Abstract

Nocturnal rostral fluid shift has been suggested to be a risk factor for obstructive sleep apnea (OSA) in healthy subjects after lower body positive pressurization. It remains unclear whether this may apply to subjects with nephrotic lower limb edema and, if so, whether disease remission may reverse the accompanying OSA. Patients who presented with steroid-responsive primary nephrotic syndrome with lower limb edema as the predominant presenting clinical feature were recruited. They underwent one overnight polysomnography (PSG) before treatment and a repeat testing after achieving remission of the nephrotic edema. Among 23 consecutive nephrotic subjects, 11 (48%) had polysomnographic evidence of sleep apnea [apnea-hypopnea index (AHI)≥5] upon presentation. After steroid-based treatment, there was remission of proteinuria associated with complete disappearance of lower limb edema, significant reduction of body mass index, waist, hip and calf circumferences and total body water mainly in the extracellular compartment. Repeat PSG, performed 8.1±2.6 months later, showed that the overall (N=23) respiratory disturbance index (RDI) and AHI fell from 17.3±5.0 to 8.7±2.5 (P<0.05) and from 16.3±5.1 to 7.8±2.3 (P=0.057), respectively.
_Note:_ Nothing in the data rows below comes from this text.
-- ==== Sys2Proof/Tests/Slice0.lean ====
section
/-! SUPPORT. Tests: ill-formed terms that the checks refuse; words written out from the spec's encodings; values and effects of single steps
taken from the spec's examples or from its rules by hand; and for each statement a state and operands that meet its hypotheses. -/
namespace Sys2Proof.Machine
section
set_option Elab.async false

/-! ## A small device to test on -/

/-- A lane at the start of the test text. v0 and v1 hold a global VA, v2 an SRAM address, v3 a small number, v4 and v5 a
floating-point one. -/
def testLane (n : Nat) : Lane :=
  { pc := 0x100000#64
    v := [(0, BitVec.ofNat 32 (0x20000 + 64 * n)), (2, BitVec.ofNat 32 (0xFFE00000 + 16 * n)), (3, BitVec.ofNat 32 (n + 1)),
          (4, 0x3F800000#32), (5, 0x40000000#32)] }

/-- A group of these lanes in a partition and slot, with a lease from the start of the text. -/
def testGroup (lanes : List (Nat × Lane)) (part slot : Nat) : Group :=
  { id := 0, role := 0, part := part, slot := slot, lanes := lanes, alloc := 32, base := 0
    s := [(0, 0x20000#64), (1, 1#64), (2, 0xFFE00000#64)]
    lease := some { mask := maskOf (lanes.map Prod.fst), start := 0x100000#64, pc := 0x100000#64 } }

/-- A tensor handle of 16 FP32 elements in a row. -/
def testHandle : Handle := ⟨0x20000#64, 0, 1, 0, 0, false, [16, 0, 0, 0, 0], [1, 0, 0, 0, 0], 0#64⟩

/-- A team of one group on core 0, with a window of 4 KiB, a tile, a weight-buffer unit and two handles, the second of a published buffer. -/
def testTeam (g : Group) : Team :=
  { ref := ⟨1, 0⟩, core := 0, winOff := 0, winLen := 4096, units := [0], tiles := [0], groups := [g]
    handles := [(1, testHandle), (2, { testHandle with base := 0x40000#64, pub := true })] }

/-- A device on which that team runs, its owner's pages mapped. -/
def testState (t : Team) : State :=
  { State.reset with
    teams := [t]
    launches := [(1, { obj := 1, kernel := 0, ltag := 1, owner := 1, clusters := [{ key := 0, state := 1, cores := [0] }] })]
    launchNext := 2
    objects := [(1, { fetchObj [] with poolVa := 0x20000, poolCount := 4 })]
    objNext := 2
    pages := [{ owner := 1, va := 0x20000, size := 0x10000, target := .hbm 0x80000 },
              { owner := 1, va := 0x40000, size := 0x10000, target := .published 3 0 }]
    published := [(3, ⟨0xA0000, 0xB0000, 1, 1, 5#64⟩)]
    cur := .group ⟨0, t.groups.head?.elim 0 Group.part, t.groups.head?.elim 0 Group.slot⟩ }

/-- Four lanes, and one. -/
def lanes4 : List (Nat × Lane) := (List.range 4).map (fun n => (n, testLane n))
def state4 : State := testState (testTeam (testGroup lanes4 0 0))
def state1 : State := testState (testTeam (testGroup [(0, testLane 0)] 0 0))

/-- The issue of an instruction in a state, when it is clean. -/
def cleanIssue (s : State) (o : Op) (f : Form) : Option Issue :=
  (issueOf s o f).filter (fun i => f.wellFormed o && i.wholeFault.isNone && i.active.all (fun p => !i.indexBad p.2))

theorem clean_of_issue {s : State} {o : Op} {f : Form} {i : Issue} (h : cleanIssue s o f = some i) : Clean s o f i := by
  obtain ⟨h1, h2⟩ := Option.filter_eq_some_iff.mp h
  simp only [Bool.and_eq_true, List.all_eq_true, Bool.not_eq_true', Option.isNone_iff_eq_none] at h2
  exact ⟨h2.1.1, h1, h2.1.2, h2.2⟩

/-! ## Well-formedness: an ill-formed term for each check, beside a well-formed neighbour -/

/-- Each first instruction is well formed and its second, one field away, is not. -/
def separated (ps : List (Instr × Instr)) : Bool := ps.all (fun p => p.1.wellFormed && !p.2.wellFormed)

/-- The form checks of 07 R99 in order: SUB, TYPE, RM, SCOPE, the word-2 fields an entry does not use, IMM23, the guard, the entry's own
checks, K, unread selectors, extension bits, the literal, and a base form's fields (R87). -/
theorem test_ill_formed_forms : separated [
    (.icmp { ext := true, d := 4#7, a := 0#7, b := 3#7, sub := 5#8 }, .icmp { ext := true, d := 4#7, a := 0#7, b := 3#7, sub := 6#8 }),
    (.iadd { ext := true, d := 8#7, a := 0#7, b := 3#7, ty := 4#5 }, .iadd { ext := true, d := 8#7, a := 0#7, b := 3#7, ty := 8#5 }),
    (.fadd { ext := true, d := 8#7, a := 0#7, b := 3#7, rm := 5#3 }, .fadd { ext := true, d := 8#7, a := 0#7, b := 3#7, rm := 6#3 }),
    (.fence { ext := true, scope := 5#3 }, .fence { ext := true, scope := 6#3 }),
    (.fmin { ext := true, d := 8#7, a := 0#7, b := 3#7 }, .fmin { ext := true, d := 8#7, a := 0#7, b := 3#7, rm := 1#3 }),
    (.iadd { ext := true, d := 8#7, a := 0#7, b := 3#7, sat := true }, .imul { ext := true, d := 8#7, a := 0#7, b := 3#7, sat := true }),
    (.atom { ext := true, d := 8#7, a := 0#7, b := 3#7, scope := 4#3 }, .ld { ext := true, d := 8#7, a := 0#7, scope := 4#3 }),
    (.ld { ext := true, d := 8#7, a := 0#7, hint := 1#2 }, .ldm { ext := true, d := 8#7, a := 0#7, hint := 1#2 }),
    (.lea { ext := true, d := 8#7, a := 0#7, b := 3#7, imm := 7#23 }, .lea { ext := true, d := 8#7, a := 0#7, b := 3#7, imm := 8#23 }),
    (.br { ext := true, imm := 2#23, pred := 0#3 }, .jmpDirect { ext := true, imm := 2#23, pred := 0#3 }),
    (.cctl { ext := true, a := 0#7, hint := 1#2 }, .cctl { ext := true, a := 0#7 }),
    (.publish { ext := true, a := 0#7, scope := 4#3 }, .publish { ext := true, a := 0#7, scope := 3#3 }),
    (.iadd { k := true, a := 0#7, b := 3#7 }, .iadd { k := true, d := 8#7, a := 0#7, b := 3#7 }),
    (.st { a := 0#7, b := 3#7 }, .st { k := true, a := 0#7, b := 3#7 }),
    (.ineg { d := 8#7, a := 0#7 }, .ineg { d := 8#7, a := 0#7, b := 3#7 }),
    (.iadd { ext := true, d := 8#7, a := 0#7, b := 3#7, ax := 3#2 }, .iadd { ext := true, d := 8#7, a := 0x40#7, b := 3#7, ax := 3#2 }),
    (.iadd { d := 8#7, a := 0#7, b := 0x6A#7, lit := some 1#64 }, .iadd { d := 8#7, a := 0#7, b := 0x6A#7 }),
    (.iadd { d := 8#7, a := 0#7, b := 3#7 }, .iadd { d := 8#7, a := 0#7, b := 3#7, lit := some 1#64 }),
    (.iadd { ext := true, d := 8#7, a := 0#7, b := 3#7, ty := 4#5 }, .iadd { d := 8#7, a := 0#7, b := 3#7, ty := 4#5 })] = true := by decide

/-- The operand checks of 07 R99: D, A, B, C, pairs, numbers, and the entries' own ranges. -/
theorem test_ill_formed_operands : separated [
    (.iadd { d := 0x63#7, a := 0#7, b := 3#7 }, .iadd { d := 0x64#7, a := 0#7, b := 3#7 }),
    (.sadd { d := 0x57#7, a := 0x41#7, b := 0x41#7 }, .sadd { d := 0x58#7, a := 0x41#7, b := 0x41#7 }),
    (.iadd { d := 8#7, a := 0x6B#7, b := 3#7, lit := some 1#64 }, .iadd { d := 8#7, a := 0x6C#7, b := 3#7 }),
    (.iadd { d := 8#7, a := 0#7, b := 0x70#7 }, .iadd { d := 8#7, a := 0#7, b := 0x6F#7 }),
    (.imad { ext := true, d := 8#7, a := 0#7, b := 3#7, c := 0x0FF#9 }, .imad { ext := true, d := 8#7, a := 0#7, b := 3#7, c := 0x100#9 }),
    (.dadd { ext := true, d := 8#7, a := 2#7, b := 4#7, ty := 14#5 }, .dadd { ext := true, d := 8#7, a := 3#7, b := 4#7, ty := 14#5 }),
    (.ldm { d := 8#7, a := 0x40#7 }, .ldm { d := 8#7, a := 0x58#7 }),
    (.pand { d := 7#7, a := 0#7, b := 3#7 }, .pand { d := 8#7, a := 0#7, b := 3#7 }),
    (.pand { d := 7#7, a := 7#7, b := 3#7 }, .pand { d := 7#7, a := 8#7, b := 3#7 }),
    (.pand { d := 7#7, a := 7#7, b := 7#7 }, .pand { d := 7#7, a := 7#7, b := 8#7 }),
    (.sel { ext := true, d := 8#7, a := 0#7, b := 3#7, c := 7#9 }, .sel { ext := true, d := 8#7, a := 0#7, b := 3#7, c := 8#9 }),
    (.tdld { a := 63#7, b := 4#7 }, .tdld { a := 64#7, b := 4#7 }),
    (.awset { ext := true, d := 3#7, a := 0#7, imm := 0x10000#23 }, .awset { ext := true, d := 3#7, a := 0#7, imm := 0x10001#23 }),
    (.reggrow { ext := true, imm := 256#23 }, .reggrow { ext := true, imm := 12#23 }),
    (.csrr { ext := true, d := 0x44#7, imm := 0x00D#23 }, .csrr { ext := true, d := 0x44#7, imm := 0x00E#23 }),
    (.worknext { d := 0x53#7 }, .worknext { d := 0x54#7 })] = true := by decide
Among the 11 subjects with sleep apnea detected at baseline, their AHI and RDI fell from 33.4±7.8 to 15.0±3.7 (P<0.05) and from 34.8±7.6 to 16.5±4.0 (P<0.05), respectively. There was also concomitant improvement in sleep efficiency, mean nocturnal oxygen saturation, shorter duration during sleep with oxygen saturation<95 and <90% and reduced desaturation index. There was also subjective improvement in self-reported daytime sleepiness. Nephrotic lower limb edema is associated with disturbed respiratory breathing and increased propensity to OSA, which was reversed upon remission of the nephrosis. This gathers a unifying concept for the role of nocturnal rostral fluid shift in the pathogenesis of OSA.